**Exercise brief**.
Output the opening lines of the records exactly. End with the line that contains "t.x = s.x ∨ ∃ d".
##### Records supplied #####
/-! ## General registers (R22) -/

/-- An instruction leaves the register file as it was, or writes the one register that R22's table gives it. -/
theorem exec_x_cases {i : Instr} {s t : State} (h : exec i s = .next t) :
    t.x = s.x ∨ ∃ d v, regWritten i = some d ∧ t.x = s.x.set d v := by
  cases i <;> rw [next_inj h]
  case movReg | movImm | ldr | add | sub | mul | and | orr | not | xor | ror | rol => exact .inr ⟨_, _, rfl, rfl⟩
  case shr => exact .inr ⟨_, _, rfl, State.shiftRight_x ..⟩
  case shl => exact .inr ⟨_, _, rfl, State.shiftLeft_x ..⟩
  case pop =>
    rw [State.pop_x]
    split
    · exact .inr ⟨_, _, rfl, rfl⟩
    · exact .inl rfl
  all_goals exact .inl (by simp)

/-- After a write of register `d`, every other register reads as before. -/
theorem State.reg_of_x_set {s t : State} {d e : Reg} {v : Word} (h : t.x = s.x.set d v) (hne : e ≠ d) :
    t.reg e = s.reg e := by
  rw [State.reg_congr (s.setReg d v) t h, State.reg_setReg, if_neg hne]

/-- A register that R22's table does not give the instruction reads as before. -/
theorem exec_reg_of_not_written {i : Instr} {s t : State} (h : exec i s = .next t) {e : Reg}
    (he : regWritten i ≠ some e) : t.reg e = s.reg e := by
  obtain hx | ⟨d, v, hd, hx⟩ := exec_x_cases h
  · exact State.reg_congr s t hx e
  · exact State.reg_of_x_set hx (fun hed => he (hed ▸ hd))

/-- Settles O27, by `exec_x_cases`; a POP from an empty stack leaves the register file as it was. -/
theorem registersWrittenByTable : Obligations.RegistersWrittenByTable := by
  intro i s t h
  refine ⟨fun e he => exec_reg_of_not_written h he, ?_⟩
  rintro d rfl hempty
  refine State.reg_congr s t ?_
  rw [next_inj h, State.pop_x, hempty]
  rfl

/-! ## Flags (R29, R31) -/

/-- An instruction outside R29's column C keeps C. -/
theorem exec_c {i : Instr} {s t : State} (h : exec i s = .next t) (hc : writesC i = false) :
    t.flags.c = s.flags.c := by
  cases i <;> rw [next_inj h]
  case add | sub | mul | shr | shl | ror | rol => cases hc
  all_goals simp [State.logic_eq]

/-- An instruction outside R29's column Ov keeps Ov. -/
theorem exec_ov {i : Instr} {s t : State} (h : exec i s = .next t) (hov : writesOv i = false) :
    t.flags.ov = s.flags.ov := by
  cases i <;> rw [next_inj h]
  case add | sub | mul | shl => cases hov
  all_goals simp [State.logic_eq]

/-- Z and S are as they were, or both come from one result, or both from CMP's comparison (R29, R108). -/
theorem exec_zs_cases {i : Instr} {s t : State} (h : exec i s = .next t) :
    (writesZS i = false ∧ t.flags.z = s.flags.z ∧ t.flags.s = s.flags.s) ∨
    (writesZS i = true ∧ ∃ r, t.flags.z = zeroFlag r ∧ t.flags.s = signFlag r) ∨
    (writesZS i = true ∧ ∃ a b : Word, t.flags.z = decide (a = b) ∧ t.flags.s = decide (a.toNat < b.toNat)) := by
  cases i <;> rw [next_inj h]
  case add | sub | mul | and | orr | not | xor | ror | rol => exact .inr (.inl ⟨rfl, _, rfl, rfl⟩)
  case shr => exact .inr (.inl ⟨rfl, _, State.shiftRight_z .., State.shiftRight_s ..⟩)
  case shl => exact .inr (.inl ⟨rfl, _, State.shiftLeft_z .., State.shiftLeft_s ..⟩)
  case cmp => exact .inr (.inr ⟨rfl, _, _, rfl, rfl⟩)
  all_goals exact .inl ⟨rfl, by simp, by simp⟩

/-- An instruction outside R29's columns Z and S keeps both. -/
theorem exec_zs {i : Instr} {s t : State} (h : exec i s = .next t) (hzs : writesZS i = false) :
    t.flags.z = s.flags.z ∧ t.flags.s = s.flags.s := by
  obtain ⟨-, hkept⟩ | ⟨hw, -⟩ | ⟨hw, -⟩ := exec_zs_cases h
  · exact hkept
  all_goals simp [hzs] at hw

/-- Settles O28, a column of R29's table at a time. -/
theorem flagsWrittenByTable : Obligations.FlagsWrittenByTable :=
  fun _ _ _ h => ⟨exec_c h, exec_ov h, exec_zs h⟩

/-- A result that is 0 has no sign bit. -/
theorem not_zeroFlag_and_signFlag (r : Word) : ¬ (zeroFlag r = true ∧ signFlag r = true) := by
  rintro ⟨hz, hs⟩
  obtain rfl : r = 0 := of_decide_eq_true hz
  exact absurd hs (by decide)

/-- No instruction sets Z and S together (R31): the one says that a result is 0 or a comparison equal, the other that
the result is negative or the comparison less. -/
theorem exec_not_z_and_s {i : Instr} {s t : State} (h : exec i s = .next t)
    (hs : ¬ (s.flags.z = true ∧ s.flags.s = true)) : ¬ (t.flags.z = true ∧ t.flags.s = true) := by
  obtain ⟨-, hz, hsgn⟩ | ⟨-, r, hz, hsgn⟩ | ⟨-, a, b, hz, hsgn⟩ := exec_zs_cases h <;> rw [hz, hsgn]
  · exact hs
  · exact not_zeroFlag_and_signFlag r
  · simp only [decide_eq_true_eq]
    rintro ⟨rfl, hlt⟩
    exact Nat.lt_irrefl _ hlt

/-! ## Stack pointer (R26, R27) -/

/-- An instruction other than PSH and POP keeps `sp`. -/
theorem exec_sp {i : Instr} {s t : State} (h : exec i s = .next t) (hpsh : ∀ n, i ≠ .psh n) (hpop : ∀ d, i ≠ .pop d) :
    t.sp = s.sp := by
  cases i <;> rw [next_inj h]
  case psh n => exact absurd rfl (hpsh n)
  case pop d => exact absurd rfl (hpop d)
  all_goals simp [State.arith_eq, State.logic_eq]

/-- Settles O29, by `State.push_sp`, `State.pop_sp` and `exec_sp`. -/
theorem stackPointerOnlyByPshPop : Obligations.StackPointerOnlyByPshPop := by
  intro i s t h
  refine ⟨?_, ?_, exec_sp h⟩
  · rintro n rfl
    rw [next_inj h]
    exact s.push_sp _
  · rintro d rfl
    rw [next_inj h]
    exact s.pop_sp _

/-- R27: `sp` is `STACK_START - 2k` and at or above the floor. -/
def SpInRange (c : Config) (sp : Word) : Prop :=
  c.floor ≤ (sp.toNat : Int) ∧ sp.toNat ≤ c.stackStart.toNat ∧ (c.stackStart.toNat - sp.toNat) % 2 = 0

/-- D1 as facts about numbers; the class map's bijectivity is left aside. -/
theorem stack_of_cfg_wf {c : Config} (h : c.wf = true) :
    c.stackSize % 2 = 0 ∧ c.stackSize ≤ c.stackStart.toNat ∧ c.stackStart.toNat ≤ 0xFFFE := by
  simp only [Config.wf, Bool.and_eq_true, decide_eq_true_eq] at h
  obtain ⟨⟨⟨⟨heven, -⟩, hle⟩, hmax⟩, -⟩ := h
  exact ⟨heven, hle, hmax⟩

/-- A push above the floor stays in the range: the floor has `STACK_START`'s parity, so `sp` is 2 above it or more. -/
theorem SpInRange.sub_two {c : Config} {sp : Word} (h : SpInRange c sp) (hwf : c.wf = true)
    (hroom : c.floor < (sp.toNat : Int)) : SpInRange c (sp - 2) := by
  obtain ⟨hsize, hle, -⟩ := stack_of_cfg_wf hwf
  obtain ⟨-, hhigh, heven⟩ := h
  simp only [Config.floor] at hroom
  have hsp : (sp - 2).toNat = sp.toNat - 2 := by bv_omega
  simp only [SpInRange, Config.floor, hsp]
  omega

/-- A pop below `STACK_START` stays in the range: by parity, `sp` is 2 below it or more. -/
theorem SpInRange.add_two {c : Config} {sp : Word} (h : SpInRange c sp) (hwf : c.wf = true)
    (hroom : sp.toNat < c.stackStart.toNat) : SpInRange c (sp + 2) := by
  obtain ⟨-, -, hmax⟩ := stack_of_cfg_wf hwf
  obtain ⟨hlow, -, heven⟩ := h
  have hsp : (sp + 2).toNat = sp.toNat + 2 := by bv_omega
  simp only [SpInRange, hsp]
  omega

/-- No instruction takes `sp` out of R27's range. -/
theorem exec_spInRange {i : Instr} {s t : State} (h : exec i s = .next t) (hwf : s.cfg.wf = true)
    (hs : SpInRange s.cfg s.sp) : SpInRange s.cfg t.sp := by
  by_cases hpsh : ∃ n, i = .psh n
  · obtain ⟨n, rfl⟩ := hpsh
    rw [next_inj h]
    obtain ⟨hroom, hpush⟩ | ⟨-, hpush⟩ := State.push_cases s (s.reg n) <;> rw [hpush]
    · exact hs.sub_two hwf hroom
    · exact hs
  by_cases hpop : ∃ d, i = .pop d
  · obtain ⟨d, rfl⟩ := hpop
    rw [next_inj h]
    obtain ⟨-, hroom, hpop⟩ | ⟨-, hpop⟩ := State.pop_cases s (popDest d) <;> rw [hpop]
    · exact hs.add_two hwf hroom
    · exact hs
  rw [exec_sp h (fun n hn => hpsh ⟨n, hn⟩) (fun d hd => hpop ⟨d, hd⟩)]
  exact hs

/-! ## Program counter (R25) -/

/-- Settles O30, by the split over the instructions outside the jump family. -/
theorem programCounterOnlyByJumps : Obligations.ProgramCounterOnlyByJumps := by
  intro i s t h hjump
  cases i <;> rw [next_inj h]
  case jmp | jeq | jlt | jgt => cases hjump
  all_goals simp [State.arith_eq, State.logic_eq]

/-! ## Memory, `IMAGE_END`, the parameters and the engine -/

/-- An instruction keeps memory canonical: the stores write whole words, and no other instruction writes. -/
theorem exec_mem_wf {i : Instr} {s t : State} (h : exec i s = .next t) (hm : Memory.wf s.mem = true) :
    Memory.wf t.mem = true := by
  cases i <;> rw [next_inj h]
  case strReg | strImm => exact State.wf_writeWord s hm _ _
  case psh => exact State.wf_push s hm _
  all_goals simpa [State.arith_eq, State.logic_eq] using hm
#####
**Task result**.
/-! ## General registers (R22) -/

/-- An instruction leaves the register file as it was, or writes the one register that R22's table gives it. -/
theorem exec_x_cases {i : Instr} {s t : State} (h : exec i s = .next t) :
    t.x = s.x ∨ ∃ d v, regWritten i = some d ∧ t.x = s.x.set d v := by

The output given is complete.